Roberto steadied himself into a slightly swinging upside-down hang.
Tuck sighed. “Please just be a bat in sunglasses tonight. Please.”
Thankfully, the bat said nothing. The sunglasses were sliding off his nose.
“How do you fly in those things?” Tuck said, thinking out loud.
“They’re aviators.”
“Of course,” Tuck said. The bat had indeed changed from rhinestone glasses to aviators, but once you accept a talking bat, the leap to a talking bat with an eyewear wardrobe is a short one.
Roberto dropped from the rafter and took wing just before he hit the floor. Two beats of his wings and he was on the coffee table, as awkward in his spiderlike crawl as he was graceful in the air. With his wing claw, he raked at Jefferson Pardee’s notebook until it was open to the middle, then he launched himself and flew out the window.
Tuck picked up the notebook and read what Pardee had written. Tuck had missed this page when he had looked at the notebook before. This page had been stuck to the one before it; the bat’s clawing had revealed it. It was a list of leads that Pardee had made for the story he had been working on. The second item read: “What happened to the first pilot, James Sommers? Call immigration in Yap and Guam.” Tuck flipped through the notebook to see if he had missed something else. Had Pardee found out? Of course he had. He’d found out and he’d followed Sommers to the last place anyone had seen him. But where was Pardee? His notebook hadn’t come to the island without him.
Tuck went through the notebook three more times. There were some foreign names and phone numbers. Something that looked like a packing list for a trip. Some notes on the background of Sebastian Curtis. Notes to check up on Japanese with guns. The word “Learjet” underlined three times. And nothing else. There didn’t seem to be any organizational form to the notes. Just random facts, names, places, and dates. Dates? Tuck went through it once more. On the third page in, all by itself, was printed: “Alualu, Sept. 9.”
Tuck ran to the nightstand drawer, where the Curtises had left him a calendar.
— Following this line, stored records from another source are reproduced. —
/-- VXE_STATUS (R148). -/
def World.vxeStatus (w : World) (c : Nat) : Word :=
  let m := (w.core c).vxe
  mkField (w.vxeState c) 0 4 ||| mkField (if m.run.isSome then m.pending.length else m.pending.length - 1) 4 4
    ||| mkField (m.current.elim 0 (·.op.desc)) 8 11 ||| mkField m.lastStage 19 3

/-- AXE_STATUS (R255); the grain accesses of a step are complete when it ends, but for those that wait for another position. -/
def World.axeStatus (w : World) (c : Nat) : Word :=
  let x := (w.core c).axe
  mkField (w.axeState c) 0 4 ||| mkField (x.streams.filter fun r => !w.axeEnded c r).length 4 4 ||| mkField (w.guardsUsed c) 8 7
    ||| mkField (w.axeSlotsUsed c) 16 9

/-- SMP_STATUS (R213). -/
def Smp.statusReg (x : Smp) : Word :=
  let last := fun (r : SmpRun) =>
    decide (smpLast r.desc < r.hop) || r.truncated || (decide (smpLast r.desc = r.hop) && r.issuedHop && !r.waits)
  let state := if x.faulted then 4 else x.run.elim 0 fun r => if last r then 3 else if r.waits && decide (r.remote ≠ []) then 2 else 1
  let unsent := fun (r : SmpRun) (y : Nat × BNode) =>
    decide (AMap.get none r.draws y.1 = none) && !(r.remote.any fun z => decide (z.parent = y.1))
  let held := x.run.elim 0 fun r => if r.issuedHop then (r.parents.filter (unsent r)).length else 0
  mkField state 0 4 ||| mkField (min 16 held) 4 5 ||| mkField (x.run.elim 0 fun r => r.remote.length) 16 9 ||| mkField (x.run.elim 0 (·.plan)) 32 8

/-- HBC_CHANNEL_STATE (R287). -/
def World.channelStates (w : World) (st : Nat) : Word :=
  BitVec.ofNat 64 (((List.range 32).map fun c => AMap.get 0 w.channels (32 * st + c) % 4 * 4 ^ c).sum)

/-! ### Kiln, dispatcher, conjunction unit -/

/-- KLN_STATUS (R328). -/
def World.klnStatus (w : World) : Word :=
  let k := w.kiln
  let moves := k.moving.filter fun m => !(AMap.get false k.stepDone m.1)
  let cur := k.queue.headD ((moves.headD (0, 0, 0)).1, 0, 0)
  let ortho := (w.kilnEntryAt cur.1 cur.2.1 cur.2.2).elim false fun x => decide (x.1.kind = 4)
  let state := if k.linkDown then 5 else if k.faultedParts ≠ [] then 4
    else if k.queue ≠ [] then (if ortho then 2 else 1) else if moves ≠ [] then 3 else 0
  mkField state 0 4 ||| mkField cur.1 4 2 ||| mkField cur.2.1 8 8 ||| mkField cur.2.2 16 12 ||| mkField (min 65535 k.queue.length) 32 16
/-- KLN_CELLAR_STATE (R294). -/
def World.cellarStates (w : World) : Word :=
  BitVec.ofNat 64 (((List.range 64).map fun c => if AMap.get false w.cellarBad c then 2 ^ c else 0).sum)

/-- DISP_STATUS (R375). -/
def World.dispStatus (w : World) (d : Nat) : Word :=
  let p := w.ownerOfDie d
  mkField (w.die d).ready.length 0 14 ||| mkField (w.die d).collect.length 16 7 ||| mkField (if w.armed p then 1 else 0) 23 1
    ||| mkField (if (w.part p).running && (w.part p).eval then 1 else 0) 24 1
/-- A barrier's state (R380); `n` is the width of its counts. -/
def Bar.reg (b : Bar) (n : Nat) : Word :=
  mkField (if b.gen then 1 else 0) 0 1 ||| mkField b.cur 1 n ||| mkField b.next (1 + n) n ||| mkField b.expected (1 + 2 * n) n
/-- DISP_DBARn: on the partition's lowest die; the other dies read 0 (R380). -/
def World.dbarReg (w : World) (d n : Nat) : Word :=
  let p := w.ownerOfDie d
  if (w.diesOf p).headD 0 = d then (w.bar (domBarKey p n)).reg 9 else 0
/-- CJU_WAIT (R379). -/
def Core.waitStatus (c : Core) : Word :=
  c.waitReg.elim 0 fun x => mkField x.2.2.toNat 0 32 ||| mkField x.1 32 6 ||| mkField x.2.1 38 2 ||| mkField 1 40 1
He counted back the days to the ninth and tried to put events to days. The ship had arrived on the ninth, and the morning of the tenth he had made his first flight. Jefferson Pardee could be lying in the clinic right now, wondering where in the hell his kidney was. If he was, Tuck needed to see him.
Tuck looked in the closet for something dark to wear. This was going to be different than sneaking out to the village. There were no buildings between the guards’ quarters and the clinic, no trees, nothing but seventy-five yards of open compound. Darkness would be his only cover.